/-- Every DB9 kind that has a table takes its directions from phase 1; the tables differ in the mask only. -/
theorem translateRaw_db9_directions {k : Kind} (r : Raw) (hk : k ≠ .none) :
    ∃ btn, translateRaw .db9 k r = canonOf (db9Buttons (pressedPhase r.r0) btn) := by
  cases k with
  | none => exact absurd rfl hk
  | atari | sms | genesis3 | genesis6 => exact ⟨_, rfl⟩

/-- Settles O28: RAW[0] is in pressed sense already, and the mask has the four buttons in its low bits. -/
theorem translateNesTable : Obligations.TranslateNesTable := by
  intro k r
  simp only [translateRaw_nes, canonOf, lutNes, mask_bits, mask_extractLsb'_high, and_self]

/-- Settles O29: as the NES table, over the complement of RAW[0]. -/
theorem translateTg16Table : Obligations.TranslateTg16Table := by
  intro k r
  simp only [translateRaw_tg16, canonOf, lutTg16, mask_bits, mask_extractLsb'_high, pressedTg16_getLsbD, Nat.reduceLT,
    and_self]

/-- Settles O30: the directions are shared by the kinds; each kind's mask has the table's bits and clears the others. -/
theorem translateDb9Tables : Obligations.TranslateDb9Tables := by
  intro r
  refine ⟨fun k hk => ?_, ?_, ?_, ?_, ?_⟩
  · obtain ⟨btn, h⟩ := translateRaw_db9_directions r hk
    simp only [h, canonOf, db9Buttons, pressedPhase_getLsbD, Nat.reduceLT, and_self]
  · simp only [translateRaw_atari, canonOf, lutAtari, db9Buttons, mask_bits, mask_and_atari, pressedPhase_getLsbD,
      Nat.reduceLT, and_self]
  · simp only [translateRaw_sms, canonOf, lutSms, db9Buttons, mask_bits, mask_and_sms, pressedPhase_getLsbD,
      Nat.reduceLT, and_self]
  · simp only [translateRaw_genesis3, canonOf, lutGenesis3, db9Buttons, mask_bits, mask_and_genesis3,
      pressedPhase_getLsbD, Nat.reduceLT, and_self]
  · simp only [translateRaw_genesis6, canonOf, lutGenesis6, db9Buttons, mask_bits, pressedPhase_getLsbD, Nat.reduceLT,
      and_self]

/-- Settles O31: each family's table at its released levels, for the phases the table reads. -/
theorem nothingPressedIsNeutral : Obligations.NothingPressedIsNeutral := by
  refine ⟨fun k r h => ?_, fun k r h => ?_, fun r h => ⟨?_, ?_, fun h2 => ?_, fun h2 h5 => ?_⟩⟩
  · rw [translateRaw_nes, h]; rfl
  · rw [translateRaw_tg16, h]; rfl
  · rw [translateRaw_atari, h]; rfl
  · rw [translateRaw_sms, h]; rfl
  · rw [translateRaw_genesis3, h, h2]; rfl
  · rw [translateRaw_genesis6, h, h2, h5]; rfl

/-! ## CANON after POLL is a function of the samples (R190) -/

/-- Outside DB9, and for the two kinds the short read serves, Translate looks at RAW[0] alone. -/
theorem translateRaw_congr_r0 {f : Family} {k : Kind} {r r' : Raw} (hk : f = .db9 → k = .atari ∨ k = .sms)
    (h : r.r0 = r'.r0) : translateRaw f k r = translateRaw f k r' := by
  cases f with
  | nes => rw [translateRaw_nes, translateRaw_nes, h]
  | tg16 => rw [translateRaw_tg16, translateRaw_tg16, h]
  | db9 =>
    obtain rfl | rfl := hk rfl
    · rw [translateRaw_atari, translateRaw_atari, h]
    · rw [translateRaw_sms, translateRaw_sms, h]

### TASK OBJECTIVE
Would you restate the whole listing word for word?

### RESPONSE AREA
/-- Every DB9 kind that has a table takes its directions from phase 1; the tables differ in the mask only. -/
theorem translateRaw_db9_directions {k : Kind} (r : Raw) (hk : k ≠ .none) :
    ∃ btn, translateRaw .db9 k r = canonOf (db9Buttons (pressedPhase r.r0) btn) := by
  cases k with
  | none => exact absurd rfl hk
  | atari | sms | genesis3 | genesis6 => exact ⟨_, rfl⟩

/-- Settles O28: RAW[0] is in pressed sense already, and the mask has the four buttons in its low bits. -/
theorem translateNesTable : Obligations.TranslateNesTable := by
  intro k r
  simp only [translateRaw_nes, canonOf, lutNes, mask_bits, mask_extractLsb'_high, and_self]

/-- Settles O29: as the NES table, over the complement of RAW[0]. -/
theorem translateTg16Table : Obligations.TranslateTg16Table := by
  intro k r
  simp only [translateRaw_tg16, canonOf, lutTg16, mask_bits, mask_extractLsb'_high, pressedTg16_getLsbD, Nat.reduceLT,
    and_self]

/-- Settles O30: the directions are shared by the kinds; each kind's mask has the table's bits and clears the others. -/
theorem translateDb9Tables : Obligations.TranslateDb9Tables := by
  intro r
  refine ⟨fun k hk => ?_, ?_, ?_, ?_, ?_⟩
  · obtain ⟨btn, h⟩ := translateRaw_db9_directions r hk
    simp only [h, canonOf, db9Buttons, pressedPhase_getLsbD, Nat.reduceLT, and_self]
  · simp only [translateRaw_atari, canonOf, lutAtari, db9Buttons, mask_bits, mask_and_atari, pressedPhase_getLsbD,
      Nat.reduceLT, and_self]
  · simp only [translateRaw_sms, canonOf, lutSms, db9Buttons, mask_bits, mask_and_sms, pressedPhase_getLsbD,
      Nat.reduceLT, and_self]
  · simp only [translateRaw_genesis3, canonOf, lutGenesis3, db9Buttons, mask_bits, mask_and_genesis3,
      pressedPhase_getLsbD, Nat.reduceLT, and_self]
  · simp only [translateRaw_genesis6, canonOf, lutGenesis6, db9Buttons, mask_bits, pressedPhase_getLsbD, Nat.reduceLT,
      and_self]

/-- Settles O31: each family's table at its released levels, for the phases the table reads. -/
theorem nothingPressedIsNeutral : Obligations.NothingPressedIsNeutral := by
  refine ⟨fun k r h => ?_, fun k r h => ?_, fun r h => ⟨?_, ?_, fun h2 => ?_, fun h2 h5 => ?_⟩⟩
  · rw [translateRaw_nes, h]; rfl
  · rw [translateRaw_tg16, h]; rfl
  · rw [translateRaw_atari, h]; rfl
  · rw [translateRaw_sms, h]; rfl
  · rw [translateRaw_genesis3, h, h2]; rfl
  · rw [translateRaw_genesis6, h, h2, h5]; rfl

/-! ## CANON after POLL is a function of the samples (R190) -/

/-- Outside DB9, and for the two kinds the short read serves, Translate looks at RAW[0] alone. -/
theorem translateRaw_congr_r0 {f : Family} {k : Kind} {r r' : Raw} (hk : f = .db9 → k = .atari ∨ k = .sms)
    (h : r.r0 = r'.r0) : translateRaw f k r = translateRaw f k r' := by
  cases f with
  | nes => rw [translateRaw_nes, translateRaw_nes, h]
  | tg16 => rw [translateRaw_tg16, translateRaw_tg16, h]
  | db9 =>
    obtain rfl | rfl := hk rfl
    · rw [translateRaw_atari, translateRaw_atari, h]
    · rw [translateRaw_sms, translateRaw_sms, h]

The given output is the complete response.